Segment Start: Dataset content
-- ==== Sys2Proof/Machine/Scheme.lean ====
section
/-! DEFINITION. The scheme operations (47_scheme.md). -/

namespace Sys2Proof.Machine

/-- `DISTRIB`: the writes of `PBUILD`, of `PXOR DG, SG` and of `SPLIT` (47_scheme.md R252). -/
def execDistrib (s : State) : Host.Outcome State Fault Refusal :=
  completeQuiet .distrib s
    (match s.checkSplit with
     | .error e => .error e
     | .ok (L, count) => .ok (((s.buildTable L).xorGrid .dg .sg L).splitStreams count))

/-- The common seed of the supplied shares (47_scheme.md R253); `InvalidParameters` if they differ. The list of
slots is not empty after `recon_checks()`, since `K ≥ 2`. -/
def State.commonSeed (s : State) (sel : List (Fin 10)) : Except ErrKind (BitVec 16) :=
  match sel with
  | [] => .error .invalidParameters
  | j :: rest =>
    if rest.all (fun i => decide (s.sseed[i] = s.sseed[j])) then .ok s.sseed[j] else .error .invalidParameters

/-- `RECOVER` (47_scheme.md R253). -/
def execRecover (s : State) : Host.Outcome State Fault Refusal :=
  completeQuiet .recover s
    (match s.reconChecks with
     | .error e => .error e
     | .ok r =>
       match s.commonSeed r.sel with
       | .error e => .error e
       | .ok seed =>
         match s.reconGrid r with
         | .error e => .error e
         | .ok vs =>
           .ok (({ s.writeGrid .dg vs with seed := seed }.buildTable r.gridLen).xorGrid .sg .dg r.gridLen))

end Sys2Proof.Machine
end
Segment End: Dataset content
Segment Start: Dataset content
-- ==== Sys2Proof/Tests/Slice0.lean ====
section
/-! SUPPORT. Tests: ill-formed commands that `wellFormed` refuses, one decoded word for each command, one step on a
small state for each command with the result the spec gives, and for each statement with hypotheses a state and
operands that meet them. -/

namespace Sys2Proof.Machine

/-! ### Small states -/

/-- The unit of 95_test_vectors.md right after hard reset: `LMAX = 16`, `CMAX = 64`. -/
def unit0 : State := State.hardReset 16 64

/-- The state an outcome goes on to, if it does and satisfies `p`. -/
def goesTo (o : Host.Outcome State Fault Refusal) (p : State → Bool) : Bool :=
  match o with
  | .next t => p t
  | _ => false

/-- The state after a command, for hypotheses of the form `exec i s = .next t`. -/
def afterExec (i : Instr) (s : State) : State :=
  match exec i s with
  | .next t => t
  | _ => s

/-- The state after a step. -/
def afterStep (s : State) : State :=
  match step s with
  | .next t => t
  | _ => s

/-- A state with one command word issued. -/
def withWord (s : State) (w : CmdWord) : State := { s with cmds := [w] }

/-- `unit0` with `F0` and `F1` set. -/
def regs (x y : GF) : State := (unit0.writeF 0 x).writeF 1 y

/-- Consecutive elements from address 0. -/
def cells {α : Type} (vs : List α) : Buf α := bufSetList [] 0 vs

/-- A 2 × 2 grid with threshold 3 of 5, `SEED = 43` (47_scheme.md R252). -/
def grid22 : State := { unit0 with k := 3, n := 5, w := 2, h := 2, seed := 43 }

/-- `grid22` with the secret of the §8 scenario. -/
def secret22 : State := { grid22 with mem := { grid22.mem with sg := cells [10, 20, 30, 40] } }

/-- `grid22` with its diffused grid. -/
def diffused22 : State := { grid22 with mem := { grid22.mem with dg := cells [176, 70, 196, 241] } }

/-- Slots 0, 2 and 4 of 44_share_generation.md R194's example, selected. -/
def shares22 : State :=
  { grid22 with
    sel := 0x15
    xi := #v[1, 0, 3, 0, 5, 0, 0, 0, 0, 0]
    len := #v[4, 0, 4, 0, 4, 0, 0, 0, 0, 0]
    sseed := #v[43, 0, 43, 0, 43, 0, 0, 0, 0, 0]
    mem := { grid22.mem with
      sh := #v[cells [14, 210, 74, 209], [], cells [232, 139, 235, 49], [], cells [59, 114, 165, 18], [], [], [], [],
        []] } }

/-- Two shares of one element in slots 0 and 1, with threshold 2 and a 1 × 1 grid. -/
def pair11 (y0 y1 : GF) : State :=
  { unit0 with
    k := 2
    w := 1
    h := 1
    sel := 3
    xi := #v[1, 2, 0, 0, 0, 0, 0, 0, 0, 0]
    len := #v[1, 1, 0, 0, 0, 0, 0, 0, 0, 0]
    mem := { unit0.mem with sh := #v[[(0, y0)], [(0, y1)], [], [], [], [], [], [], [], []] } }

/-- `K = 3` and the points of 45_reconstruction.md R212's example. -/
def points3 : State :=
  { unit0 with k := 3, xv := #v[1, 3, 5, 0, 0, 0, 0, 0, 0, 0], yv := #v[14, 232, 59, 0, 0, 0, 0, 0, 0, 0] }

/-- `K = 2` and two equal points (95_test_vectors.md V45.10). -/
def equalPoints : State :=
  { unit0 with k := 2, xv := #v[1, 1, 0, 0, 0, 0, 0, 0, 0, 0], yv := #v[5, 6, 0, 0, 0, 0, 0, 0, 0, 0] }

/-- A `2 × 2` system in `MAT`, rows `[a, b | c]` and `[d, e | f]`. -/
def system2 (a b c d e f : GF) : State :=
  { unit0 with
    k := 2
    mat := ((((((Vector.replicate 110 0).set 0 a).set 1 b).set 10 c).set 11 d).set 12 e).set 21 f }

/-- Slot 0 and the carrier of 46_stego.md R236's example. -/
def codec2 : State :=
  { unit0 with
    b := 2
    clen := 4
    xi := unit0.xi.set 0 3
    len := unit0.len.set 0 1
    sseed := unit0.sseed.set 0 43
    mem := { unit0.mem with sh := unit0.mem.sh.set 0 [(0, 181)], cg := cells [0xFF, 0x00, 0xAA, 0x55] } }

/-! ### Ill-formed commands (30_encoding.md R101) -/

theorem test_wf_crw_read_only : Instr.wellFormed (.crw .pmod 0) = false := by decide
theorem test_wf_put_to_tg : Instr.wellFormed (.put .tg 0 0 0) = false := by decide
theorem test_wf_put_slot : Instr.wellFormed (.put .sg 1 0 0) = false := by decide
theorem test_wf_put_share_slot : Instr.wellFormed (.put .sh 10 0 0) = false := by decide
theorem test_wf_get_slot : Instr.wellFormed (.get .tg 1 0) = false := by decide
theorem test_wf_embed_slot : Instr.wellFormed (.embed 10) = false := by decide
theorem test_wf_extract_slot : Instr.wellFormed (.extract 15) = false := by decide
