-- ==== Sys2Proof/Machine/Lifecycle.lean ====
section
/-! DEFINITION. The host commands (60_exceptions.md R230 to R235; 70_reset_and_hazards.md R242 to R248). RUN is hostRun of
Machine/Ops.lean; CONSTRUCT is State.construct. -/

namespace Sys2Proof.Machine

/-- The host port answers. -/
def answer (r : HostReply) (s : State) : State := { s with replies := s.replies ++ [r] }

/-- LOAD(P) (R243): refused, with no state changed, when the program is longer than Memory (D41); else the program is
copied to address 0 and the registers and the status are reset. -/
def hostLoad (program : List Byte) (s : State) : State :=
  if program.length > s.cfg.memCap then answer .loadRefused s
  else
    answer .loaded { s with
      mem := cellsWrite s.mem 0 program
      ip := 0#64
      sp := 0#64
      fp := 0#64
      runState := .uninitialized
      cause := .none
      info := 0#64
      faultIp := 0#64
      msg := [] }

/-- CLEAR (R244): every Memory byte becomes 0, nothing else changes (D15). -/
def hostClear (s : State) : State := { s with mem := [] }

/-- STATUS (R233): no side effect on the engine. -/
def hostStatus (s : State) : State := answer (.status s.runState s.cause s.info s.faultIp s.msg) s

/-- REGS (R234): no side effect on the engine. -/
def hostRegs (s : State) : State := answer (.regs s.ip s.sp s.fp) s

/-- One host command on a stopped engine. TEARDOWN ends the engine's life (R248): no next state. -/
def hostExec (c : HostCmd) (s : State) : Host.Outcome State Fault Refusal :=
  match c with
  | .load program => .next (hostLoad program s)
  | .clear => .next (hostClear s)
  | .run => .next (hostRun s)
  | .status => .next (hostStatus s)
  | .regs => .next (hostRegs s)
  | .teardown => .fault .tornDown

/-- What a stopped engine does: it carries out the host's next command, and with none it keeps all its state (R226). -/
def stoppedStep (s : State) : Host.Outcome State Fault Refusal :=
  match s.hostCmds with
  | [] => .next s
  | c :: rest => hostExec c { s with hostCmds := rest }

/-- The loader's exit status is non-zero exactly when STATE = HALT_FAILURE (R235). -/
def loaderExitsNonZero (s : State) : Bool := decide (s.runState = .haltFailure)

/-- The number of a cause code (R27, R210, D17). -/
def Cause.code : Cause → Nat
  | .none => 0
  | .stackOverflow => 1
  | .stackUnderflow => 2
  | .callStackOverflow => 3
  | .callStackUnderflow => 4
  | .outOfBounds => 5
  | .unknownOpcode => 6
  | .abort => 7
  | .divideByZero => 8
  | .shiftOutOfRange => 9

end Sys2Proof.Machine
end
Segment End: Dataset content
Segment Start: Dataset content
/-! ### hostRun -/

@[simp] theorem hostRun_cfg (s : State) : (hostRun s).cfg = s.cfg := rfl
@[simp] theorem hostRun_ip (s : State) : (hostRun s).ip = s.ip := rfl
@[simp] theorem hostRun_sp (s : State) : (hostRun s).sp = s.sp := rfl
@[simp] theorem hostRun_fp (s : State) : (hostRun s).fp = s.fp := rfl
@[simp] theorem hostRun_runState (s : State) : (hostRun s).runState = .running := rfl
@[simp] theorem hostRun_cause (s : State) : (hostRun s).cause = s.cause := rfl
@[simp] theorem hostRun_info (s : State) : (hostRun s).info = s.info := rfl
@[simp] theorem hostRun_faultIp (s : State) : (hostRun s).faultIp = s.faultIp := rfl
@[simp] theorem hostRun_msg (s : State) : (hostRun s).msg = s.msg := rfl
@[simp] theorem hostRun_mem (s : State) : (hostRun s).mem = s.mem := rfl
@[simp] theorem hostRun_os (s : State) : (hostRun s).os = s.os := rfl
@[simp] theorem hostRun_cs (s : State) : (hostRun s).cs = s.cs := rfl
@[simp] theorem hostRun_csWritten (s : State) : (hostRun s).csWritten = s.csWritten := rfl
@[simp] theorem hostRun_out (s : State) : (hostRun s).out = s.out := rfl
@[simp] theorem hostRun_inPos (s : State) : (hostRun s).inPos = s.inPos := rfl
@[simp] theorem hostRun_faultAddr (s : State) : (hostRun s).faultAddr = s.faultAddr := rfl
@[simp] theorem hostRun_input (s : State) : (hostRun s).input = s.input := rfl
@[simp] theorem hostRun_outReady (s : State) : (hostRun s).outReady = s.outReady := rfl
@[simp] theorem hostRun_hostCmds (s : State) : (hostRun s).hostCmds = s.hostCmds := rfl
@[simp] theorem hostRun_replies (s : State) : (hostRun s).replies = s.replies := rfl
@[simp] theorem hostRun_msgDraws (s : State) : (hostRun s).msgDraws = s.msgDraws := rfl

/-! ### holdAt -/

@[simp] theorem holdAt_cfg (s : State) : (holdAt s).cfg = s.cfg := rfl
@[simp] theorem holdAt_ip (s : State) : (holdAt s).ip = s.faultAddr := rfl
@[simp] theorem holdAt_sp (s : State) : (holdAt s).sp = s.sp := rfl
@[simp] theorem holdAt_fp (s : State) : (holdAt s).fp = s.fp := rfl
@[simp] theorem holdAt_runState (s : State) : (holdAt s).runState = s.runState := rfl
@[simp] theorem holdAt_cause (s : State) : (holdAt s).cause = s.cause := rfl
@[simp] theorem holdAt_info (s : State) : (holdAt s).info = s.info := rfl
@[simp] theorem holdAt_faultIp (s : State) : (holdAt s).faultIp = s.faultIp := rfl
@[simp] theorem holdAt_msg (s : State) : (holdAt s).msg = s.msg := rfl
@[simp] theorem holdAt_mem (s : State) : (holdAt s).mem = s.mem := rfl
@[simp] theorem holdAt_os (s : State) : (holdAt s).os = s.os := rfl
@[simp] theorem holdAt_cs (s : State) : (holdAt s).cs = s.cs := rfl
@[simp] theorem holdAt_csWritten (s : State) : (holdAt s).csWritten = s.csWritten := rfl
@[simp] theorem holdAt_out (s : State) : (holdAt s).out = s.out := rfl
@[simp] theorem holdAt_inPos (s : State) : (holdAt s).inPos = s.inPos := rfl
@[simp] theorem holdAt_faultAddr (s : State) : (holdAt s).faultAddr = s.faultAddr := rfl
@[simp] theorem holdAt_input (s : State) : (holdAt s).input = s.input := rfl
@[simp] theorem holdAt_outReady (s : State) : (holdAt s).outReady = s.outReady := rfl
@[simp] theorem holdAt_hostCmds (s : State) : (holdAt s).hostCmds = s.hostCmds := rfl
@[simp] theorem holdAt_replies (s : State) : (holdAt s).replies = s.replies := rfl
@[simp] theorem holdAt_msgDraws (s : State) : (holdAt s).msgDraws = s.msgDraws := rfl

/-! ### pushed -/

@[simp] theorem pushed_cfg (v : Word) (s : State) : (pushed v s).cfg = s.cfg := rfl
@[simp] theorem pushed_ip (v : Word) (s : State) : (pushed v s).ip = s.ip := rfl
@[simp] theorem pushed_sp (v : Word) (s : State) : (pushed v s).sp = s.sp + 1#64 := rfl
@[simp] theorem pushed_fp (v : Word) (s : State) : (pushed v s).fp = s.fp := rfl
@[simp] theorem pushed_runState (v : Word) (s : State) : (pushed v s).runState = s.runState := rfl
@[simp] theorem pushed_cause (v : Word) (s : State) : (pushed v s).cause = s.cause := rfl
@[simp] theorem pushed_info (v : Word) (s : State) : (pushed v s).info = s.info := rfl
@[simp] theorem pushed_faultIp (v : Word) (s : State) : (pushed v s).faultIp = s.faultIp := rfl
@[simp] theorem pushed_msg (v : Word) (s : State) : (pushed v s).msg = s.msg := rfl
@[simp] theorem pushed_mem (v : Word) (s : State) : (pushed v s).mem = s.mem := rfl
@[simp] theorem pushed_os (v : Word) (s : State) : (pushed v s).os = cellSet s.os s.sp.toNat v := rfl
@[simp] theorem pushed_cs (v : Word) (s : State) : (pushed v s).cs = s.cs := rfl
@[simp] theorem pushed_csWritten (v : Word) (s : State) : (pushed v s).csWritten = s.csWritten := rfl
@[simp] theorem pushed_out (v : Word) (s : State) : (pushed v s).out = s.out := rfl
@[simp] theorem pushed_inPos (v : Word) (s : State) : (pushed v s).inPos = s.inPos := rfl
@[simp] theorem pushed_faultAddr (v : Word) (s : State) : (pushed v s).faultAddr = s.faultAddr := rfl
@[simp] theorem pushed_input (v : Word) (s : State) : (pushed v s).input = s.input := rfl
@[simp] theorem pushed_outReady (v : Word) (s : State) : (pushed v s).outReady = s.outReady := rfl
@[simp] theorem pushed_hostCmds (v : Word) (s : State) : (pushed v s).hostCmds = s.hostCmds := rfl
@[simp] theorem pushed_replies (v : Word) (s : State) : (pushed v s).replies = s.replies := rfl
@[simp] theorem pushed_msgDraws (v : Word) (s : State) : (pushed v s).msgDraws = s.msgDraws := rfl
Segment End: Dataset content
▸ What you are asked to do: Reproduce, character for character, only the lines of the preceding data that start at the line with "def stoppedStep (s" and end at the line with "HALT_FAILURE (R235). -/", both included.

▸ Result for this exercise:
def stoppedStep (s : State) : Host.Outcome State Fault Refusal :=
  match s.hostCmds with
  | [] => .next s
  | c :: rest => hostExec c { s with hostCmds := rest }

/-- The loader's exit status is non-zero exactly when STATE = HALT_FAILURE (R235). -/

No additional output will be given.